The emotional centre of the exhibition arrives with my favourite piece: the twenty six minute film How It Feels. Emin has described the work as an attempt to articulate the experience of abortion, particularly for women who are expected to resume normal life immediately afterwards. Filmed in 1996, the piece follows Emin as she walks through a park and around the exterior of the clinic, describing the physical and psychological pain she endured. She speaks of abortion as the best mistake of her life, a paradox that captures both loss and necessity. Her account is unsparing, tender and politically urgent, especially in light of recent rollbacks of abortion rights in several countries. The film insists that choice must exist even when the choice is devastating.
In a narrow corridor, walls of photographs face each other. On one side are recent self portraits taken on an old iPhone, showing Emin’s stoma bag and blood seeping from her body. Opposite them are images from before her bladder cancer diagnosis. The confrontation between these two lives gives weight to the exhibition’s title. This is not metaphorical rebirth – it is survival, documented without consolation.
The final rooms gather together some of Emin’s most recognisable works. Naked Photos Life Model Goes Mad I - III (1996) presents three photographs of the artist painting naked in her studio, alongside a reconstructed room that mirrors that space. A monumental bronze sculpture shows a figure touching itself, both tender and confrontational. Seeing My Bed in person is quietly shocking, not for its notoriety but for its familiarity. The curators leave it unlabelled, encouraging instinct before interpretation. The bed becomes a site of collapse, recovery and structure, a place where life pauses rather than ends.

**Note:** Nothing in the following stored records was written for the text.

-- ==== Sys2Proof/Proofs/Listing.lean ====
section
/-!
PROOFS. Proofs/Listing.lean: the frames the lines of a listing assemble to, and what the decoder makes of them
(R58, R59).
-/

namespace Sys2Proof.Machine

/-- What a BUILD line assembles to (R58). -/
theorem assembleLine_build_iff (c : Config) (k : Nat) (ns : Option Nat) (groups : List BracketGroup) (ws : List Word) :
    assembleLine c (.build k ns groups) = some ws ↔
      k < 2 ^ 16 ∧ ns.getD groups.length < 2 ^ 8 ∧
      ∃ payload : List Word,
        payload.map some = (groups.flatMap BracketGroup.literals).map (assembleLiteral c) ∧
        ws = headerWord Op.BUILD.code (BitVec.ofNat 8 (ns.getD groups.length)) (BitVec.ofNat 16 k) :: payload := by
  rw [assembleLine]
  split_ifs with hfit
  · simp only [Option.map_eq_some_iff, assembleLiterals_eq_some_iff, hfit, true_and, eq_comm (a := ws)]
  · simp only [false_iff]
    exact fun ⟨hk, hns, _⟩ => hfit ⟨hk, hns⟩

/-- What an EXEC line assembles to (R58). -/
theorem assembleLine_exec_iff (c : Config) (a b : Literal) (ws : List Word) :
    assembleLine c (.exec a b) = some ws ↔
      ∃ re im, assembleLiteral c a = some re ∧ assembleLiteral c b = some im ∧ ws = [0x02000000#32, re, im] := by
  rw [assembleLine, Option.map_eq_some_iff]
  constructor
  · rintro ⟨operands, hops, rfl⟩
    simp only [assembleLiterals_eq_some_iff, List.map_cons, List.map_nil, List.map_eq_cons_iff,
      List.map_eq_nil_iff] at hops
    obtain ⟨re, _, rfl, hre, im, _, rfl, him, rfl⟩ := hops
    exact ⟨re, im, hre.symm, him.symm, rfl⟩
  · rintro ⟨re, im, ha, hb, rfl⟩
    exact ⟨[re, im], assembleLiterals_eq_some_iff.2 (by simp [ha, hb]), rfl⟩

/-- A BUILD line is its header and five words a group; the decoder goes by the header's `NS` (R45, R58). -/
theorem decode_buildLine {c : Config} {k : Nat} {ns : Option Nat} {groups : List BracketGroup} {h : Word}
    {payload : List Word} (ha : assembleLine c (.build k ns groups) = some (h :: payload)) :
    payload.length = 5 * groups.length ∧
      decode (h :: payload) =
        if payload.length < 5 * ns.getD groups.length then .incomplete
        else .frame (.build (BitVec.ofNat 8 (ns.getD groups.length)) (BitVec.ofNat 16 k)
          (payload.take (5 * ns.getD groups.length))) (payload.drop (5 * ns.getD groups.length)) := by
  obtain ⟨-, hns, _, hwords, hws⟩ := (assembleLine_build_iff c k ns groups _).1 ha
  obtain ⟨rfl, rfl⟩ := List.cons.inj hws
  have hlen := congrArg List.length hwords
  rw [List.length_map, List.length_map, length_flatMap_literals] at hlen
  refine ⟨hlen, ?_⟩
  rw [decode_buildHeader, BitVec.toNat_ofNat, Nat.mod_eq_of_lt hns]

/-- Settles O59: a BUILD line decodes by how its groups compare with the header's `NS`. -/
theorem listingLinesAreFrames : Obligations.ListingLinesAreFrames := by
  intro c
  refine ⟨fun _ => rfl, fun _ => rfl, assembleLine_build_iff c, fun k ns groups h payload ha => ?_,
    assembleLine_exec_iff c, fun re im => decode_exec re im [], ⟨rfl, decode_reset []⟩, ⟨rfl, decode_destroy []⟩,
    fun _ => rfl⟩
  obtain ⟨hlen, hd⟩ := decode_buildLine ha
  refine ⟨fun hns => ?_, fun hns => ?_, ?_⟩
  · rw [hd, hns, ← hlen, if_neg (lt_irrefl _), List.take_length, List.drop_length]
  · rw [hd, if_pos (by omega)]
  · rintro n rfl hn
    rw [Option.getD_some] at hd
    rw [hd, if_neg (by omega)]

end Sys2Proof.Machine
end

Nearby, a bronze death mask from 2002 floats above red fabric, its closed eyes fragile and unfinished. The exhibition ends with I Watched Myself Die and Come Alive (2023), a large-scale painting depicting Emin as a reclining nude facing a shrouded figure of death. Rendered in raw reds, blacks and blues, the work collapses domestic space into surgical space, reflecting the major operations she underwent after 2020.
A Second Life is not a celebration of endurance in any sentimental sense. It is a record of what it means to keep living while refusing to sanitise pain. Emin does not ask for empathy. She demands attention, and in doing so, she leaves space for viewers to confront their own histories. The exhibition insists that feeling must come before understanding, and that survival, when honestly rendered, is already a form of truth.
5/5 ☆
The exhibition runs from the 27th of February to the 31st of August 2026. Everyone aged 16 - 25 can visit any Tate exhibition for £5 by joining Tate Collective for free.